* GOAL OF THE EXERCISE *
Write out again only the lines that run from the start of the entries to the line containing "(0x100, 0x10, 16)]", both included.
--- RECORD EXTRACTS ---
/-- The _LO words of the 64-bit registers of a class (R436): offset, spacing, count. -/
def loRows (cls : Nat) : List (Nat × Nat × Nat) :=
  match cls with
  | 0x1 => [(0x80, 0x4, 1)]
  | 0x2 => [(0xb0, 0x4, 1), (0xb8, 0x4, 1), (0xc0, 0x4, 1)]
  | 0x3 => [(0x40, 0x4, 1), (0x50, 0x4, 1), (0x58, 0x4, 1), (0x60, 0x4, 1), (0x68, 0x4, 1), (0x100, 0x10, 16)]
  | 0x4 => [(0x80, 0x4, 1)]
  | 0x5 => [(0x50, 0x4, 1), (0x200, 0x4, 1)]
  | 0x10 => [(0x54, 0x4, 1), (0x68, 0x4, 1)]
  | 0x11 => [(0x58, 0x4, 1), (0x60, 0x4, 1)]
  | 0x12 => [(0x48, 0x4, 1), (0x58, 0x4, 1)]
  | 0x13 => [(0x40, 0x4, 1), (0x68, 0x4, 1), (0x70, 0x4, 1)]
  | 0x20 => [(0x70, 0x4, 1), (0x80, 0x4, 1), (0x88, 0x4, 1), (0x90, 0x4, 1)]
  | 0x22 => [(0x40, 0x4, 1), (0x48, 0x4, 1), (0x50, 0x4, 1), (0x60, 0x4, 1), (0x68, 0x4, 1), (0x70, 0x4, 1), (0x78, 0x4, 1), (0x88, 0x4, 1)]
  | 0x30 => [(0x60, 0x4, 1), (0x68, 0x4, 1), (0x70, 0x4, 1)]
  | 0x31 => [(0x58, 0x4, 1), (0x60, 0x4, 1)]
  | 0x32 => [(0x60, 0x4, 1), (0x68, 0x4, 1), (0x70, 0x4, 1), (0x78, 0x4, 1), (0x104, 0x10, 16)]
  | 0x33 => [(0x40, 0x4, 1), (0xa8, 0x4, 1)]
  | 0x34 => [(0x68, 0x4, 1), (0x70, 0x4, 1)]
  | 0x40 => [(0x40, 0x4, 1), (0x60, 0x4, 1), (0x70, 0x4, 1), (0x7c, 0x4, 1), (0x88, 0x4, 1), (0x98, 0x4, 1)]
  | 0x41 => [(0x60, 0x4, 1), (0x68, 0x4, 1)]
  | 0x43 => [(0x40, 0x4, 1), (0x68, 0x4, 1)]
  | 0x45 => [(0x40, 0x4, 1), (0x70, 0x4, 1)]
  | 0x46 => [(0x40, 0x4, 1), (0x4c, 0x4, 1), (0x58, 0x4, 1), (0x64, 0x4, 1), (0x78, 0x4, 1), (0x80, 0x4, 1), (0x88, 0x4, 1), (0x90, 0x4, 1), (0xc0, 0x4, 1), (0xc8, 0x4, 1), (0xd0, 0x4, 1)]
  | 0x47 => [(0x58, 0x4, 1)]
  | 0x48 => [(0xc8, 0x4, 1)]
  | _ => []

/-- Does the row hold the register at offset `o`? -/
def RegRow.covers (r : RegRow) (o : Nat) : Bool :=
  r.off ≤ o && (o - r.off) % r.step == 0 && (o - r.off) / r.step < r.cnt

/-- The row of the register at offset `off` of class `cls`, if the offset is not reserved. -/
def regRow (cls off : Nat) : Option RegRow := (pageRows cls).find? (·.covers off)

/-- Requesters of an arbiter group (R70, R273, R378, R432, R462). -/
def arbReqs (g : Nat) : Nat := if g < 128 then 6 else if g < 136 then 10 else if g < 144 then 11 else if g = 144 then 3 else 8

/-- An offset of a page that is reserved although its class has a register there: WAIT_LIMITr of a group with fewer
requesters (R13, R462). -/
def regHidden (cls inst off : Nat) : Bool :=
  cls == 0x48 && decide (0x40 ≤ off) && decide (off < 0x80) && decide (arbReqs inst ≤ (off - 0x40) / 4)

/-- Reset value of a register; 0 at reserved offsets (R13). -/
def regReset (cls off : Nat) : BitVec 32 :=
  match regRow cls off with
  | some r => BitVec.ofNat 32 r.rst
  | none => 0

/-- Key of a register: its address less 0xF000_0000_0000 (R16). -/
abbrev rk (cls inst off : Nat) : Nat := cls * 1048576 + inst * 4096 + off

/-- Reset value by key. -/
def keyReset (k : Nat) : BitVec 32 := regReset (k / 1048576) (k % 4096)

end Sys2Proof.Machine
end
---
* EXERCISE SOLUTION *
/-- The _LO words of the 64-bit registers of a class (R436): offset, spacing, count. -/
def loRows (cls : Nat) : List (Nat × Nat × Nat) :=
  match cls with
  | 0x1 => [(0x80, 0x4, 1)]
  | 0x2 => [(0xb0, 0x4, 1), (0xb8, 0x4, 1), (0xc0, 0x4, 1)]
  | 0x3 => [(0x40, 0x4, 1), (0x50, 0x4, 1), (0x58, 0x4, 1), (0x60, 0x4, 1), (0x68, 0x4, 1), (0x100, 0x10, 16)]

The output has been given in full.